++++ TASK MATERIAL ++++

/-- AND, ORA, EOR: the bitwise operation on `A` and the operand byte; Z and N follow the result; C and V are kept (R202,
R203, R204). -/
def Obligations.LogicOnTheAccumulator : Prop :=
  ∀ (m : Mnemonic), m ∈ [Mnemonic.and, .ora, .eor] → ∀ (i : Instr) (s : State), i.mnemonic = some m →
    ∃ e ∈ encodingsOf m, EncodedAs i e ∧ ∃ t, exec i s = .next t ∧
      let v := operandValue i.operand s
      let r := if m = .and then s.cpu.a &&& v.1 else if m = .ora then s.cpu.a ||| v.1 else s.cpu.a ^^^ v.1
      t.cpu.a = r ∧ ResultFlags r t.cpu ∧ CpuKeptBut [.a] 0x82#8 s.cpu t.cpu ∧ AfterReads s v.2 t ∧
      FallsThrough e.bytes (e.cyclesWhen (resolve i.operand s).crossed) s.cpu t.cpu

/-- CMP, CPX, CPY: C iff the register is not below the operand, Z iff they are equal, N the sign of the 8-bit difference;
no register, no V, and no use of the incoming carry (R205, R206, R207). -/
def Obligations.ComparesSetCarryZeroNegative : Prop :=
  ∀ (m : Mnemonic) (r : Reg), (m, r) ∈ [(Mnemonic.cmp, Reg.a), (.cpx, .x), (.cpy, .y)] →
  ∀ (i : Instr) (s : State), i.mnemonic = some m →
    ∃ e ∈ encodingsOf m, EncodedAs i e ∧ ∃ t, exec i s = .next t ∧
      let v := operandValue i.operand s
      t.cpu.flagC = decide (v.1.toNat ≤ (s.cpu.reg r).toNat) ∧ t.cpu.flagZ = decide (s.cpu.reg r = v.1) ∧
      t.cpu.flagN = (s.cpu.reg r - v.1).getLsbD 7 ∧ CpuKeptBut [] 0x83#8 s.cpu t.cpu ∧ AfterReads s v.2 t ∧
      FallsThrough e.bytes (e.cyclesWhen (resolve i.operand s).crossed) s.cpu t.cpu

/-- BIT: Z iff `A` and the operand byte share no bit; N and V are bits 7 and 6 of the operand byte; C and `A` are kept
(R208). -/
def Obligations.BitTestsTheOperand : Prop :=
  ∀ (i : Instr) (s : State), i.mnemonic = some .bit →
    ∃ e ∈ encodingsOf .bit, EncodedAs i e ∧ ∃ t, exec i s = .next t ∧
      let v := operandValue i.operand s
      t.cpu.flagZ = decide (s.cpu.a &&& v.1 = 0x00#8) ∧ t.cpu.flagN = v.1.getLsbD 7 ∧ t.cpu.flagV = v.1.getLsbD 6 ∧
      CpuKeptBut [] 0xC2#8 s.cpu t.cpu ∧ AfterReads s v.2 t ∧ FallsThrough e.bytes e.cycles s.cpu t.cpu

/-- INC and DEC: one read of the effective address, one write of the byte plus or minus one there, the write after the
read; Z and N follow the byte written (R209, R210). -/
def Obligations.IncrementAndDecrementMemory : Prop :=
  ∀ (m : Mnemonic), m ∈ [Mnemonic.inc, .dec] → ∀ (i : Instr) (s : State), i.mnemonic = some m →
    ∃ e ∈ encodingsOf m, EncodedAs i e ∧ ∃ t, exec i s = .next t ∧
      let ea := (resolve i.operand s).addr
      let v := memRead ea s
      let r := if m = .inc then BitVec.ofNat 8 (v.1.toNat + 1) else BitVec.ofNat 8 (v.1.toNat + 255)
      AfterStore ea r s v.2 t ∧ ResultFlags r t.cpu ∧ CpuKeptBut [] 0x82#8 s.cpu t.cpu ∧
      FallsThrough e.bytes e.cycles s.cpu t.cpu

/-- INX, INY, DEX, DEY: the index register plus or minus one modulo 256; Z and N follow it; C and V are kept (R211 to
R214). -/
def Obligations.IncrementAndDecrementIndex : Prop :=
  ∀ (m : Mnemonic) (r : Reg) (k : Nat),
    (m, r, k) ∈ [(Mnemonic.inx, Reg.x, 1), (.iny, .y, 1), (.dex, .x, 255), (.dey, .y, 255)] →
  ∀ (i : Instr) (s : State), i.mnemonic = some m →
    ∃ e ∈ encodingsOf m, EncodedAs i e ∧ ∃ t, exec i s = .next t ∧
      (t.cpu.reg r).toNat = ((s.cpu.reg r).toNat + k) % 256 ∧ ResultFlags (t.cpu.reg r) t.cpu ∧
      CpuKeptBut [r] 0x82#8 s.cpu t.cpu ∧ OutsideKept s t ∧ FallsThrough e.bytes e.cycles s.cpu t.cpu

/-- ASL, LSR, ROL, ROR by one bit: C takes the bit shifted out, the rotates shift the old carry in, Z and N follow the
result. The accumulator form writes `A` and makes no access; a memory form reads its address once and then writes it once
(R230 to R233). -/
def Obligations.ShiftsAndRotates : Prop :=
  ∀ (m : Mnemonic), m ∈ [Mnemonic.asl, .lsr, .rol, .ror] → ∀ (i : Instr) (s : State), i.mnemonic = some m →
    ∃ e ∈ encodingsOf m, EncodedAs i e ∧ ∃ t, exec i s = .next t ∧
      let ea := (resolve i.operand s).addr
      let src := if i.operand = .acc then s.cpu.a else (memRead ea s).1
      let carry := s.cpu.flagC.toNat
      let r : Byte :=
        if m = .asl then BitVec.ofNat 8 (src.toNat * 2)
        else if m = .lsr then BitVec.ofNat 8 (src.toNat / 2)
        else if m = .rol then BitVec.ofNat 8 (src.toNat * 2 + carry)
        else BitVec.ofNat 8 (src.toNat / 2 + carry * 128)
      t.cpu.flagC = (if m = .asl ∨ m = .rol then src.getLsbD 7 else src.getLsbD 0) ∧
      ResultFlags r t.cpu ∧ FallsThrough e.bytes e.cycles s.cpu t.cpu ∧
      (i.operand = .acc → t.cpu.a = r ∧ CpuKeptBut [.a] 0x83#8 s.cpu t.cpu ∧ OutsideKept s t) ∧
      (i.operand ≠ .acc → CpuKeptBut [] 0x83#8 s.cpu t.cpu ∧ AfterStore ea r s (memRead ea s).2 t)

/-- The eight branches: the flag each tests; not taken, `PC + 2` and 2 cycles; taken, `PC + 2` plus the signed offset and
3 cycles, or 4 when the target lies in another page than `PC + 2`; nothing else changes (R166, R240 to R247). -/
def Obligations.BranchesOnOneFlag : Prop :=
  ∀ (m : Mnemonic) (n : Nat) (wanted : Bool),
    (m, n, wanted) ∈ [(Mnemonic.bcc, 0, false), (.bcs, 0, true), (.beq, 1, true), (.bne, 1, false), (.bmi, 7, true),
      (.bpl, 7, false), (.bvc, 6, false), (.bvs, 6, true)] →
  ∀ (i : Instr) (s : State), i.mnemonic = some m →
    ∃ e ∈ encodingsOf m, EncodedAs i e ∧ ∃ off : Byte, i.operand = .rel off ∧ ∃ t, exec i s = .next t ∧
      let next := s.cpu.pc + 2#16
      let target := next + off.signExtend 16
      (s.cpu.p.getLsbD n ≠ wanted → GoesTo next 2 s.cpu t.cpu) ∧
      (s.cpu.p.getLsbD n = wanted →
        GoesTo target (if target.toNat / 256 ≠ next.toNat / 256 then 4 else 3) s.cpu t.cpu) ∧
      CpuKeptBut [] 0x00#8 s.cpu t.cpu ∧ OutsideKept s t

/-- JMP: `PC` is the effective address of the absolute or the indirect form; no data access is made there, and nothing
else changes but what the pointer reads of the indirect form leave (R248). -/
def Obligations.JumpsSetThePc : Prop :=
  ∀ (i : Instr) (s : State), i.mnemonic = some .jmp →
    ∃ e ∈ encodingsOf .jmp, EncodedAs i e ∧ ∃ t, exec i s = .next t ∧
      GoesTo (resolve i.operand s).addr e.cycles s.cpu t.cpu ∧ CpuKeptBut [] 0x00#8 s.cpu t.cpu ∧
      AfterReads s (resolve i.operand s).st t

++++

ABOUT THIS EXERCISE
In the entries above, find the line with "def Obligations.BranchesOnOneFlag : Prop" and the line with "(s.cpu.p.getLsbD n = wanted →", then restate word for word both of them and every line between, with nothing more.

EXPECTED OUTPUT
def Obligations.BranchesOnOneFlag : Prop :=
  ∀ (m : Mnemonic) (n : Nat) (wanted : Bool),
    (m, n, wanted) ∈ [(Mnemonic.bcc, 0, false), (.bcs, 0, true), (.beq, 1, true), (.bne, 1, false), (.bmi, 7, true),
      (.bpl, 7, false), (.bvc, 6, false), (.bvs, 6, true)] →
  ∀ (i : Instr) (s : State), i.mnemonic = some m →
    ∃ e ∈ encodingsOf m, EncodedAs i e ∧ ∃ off : Byte, i.operand = .rel off ∧ ∃ t, exec i s = .next t ∧
      let next := s.cpu.pc + 2#16
      let target := next + off.signExtend 16
      (s.cpu.p.getLsbD n ≠ wanted → GoesTo next 2 s.cpu t.cpu) ∧
      (s.cpu.p.getLsbD n = wanted →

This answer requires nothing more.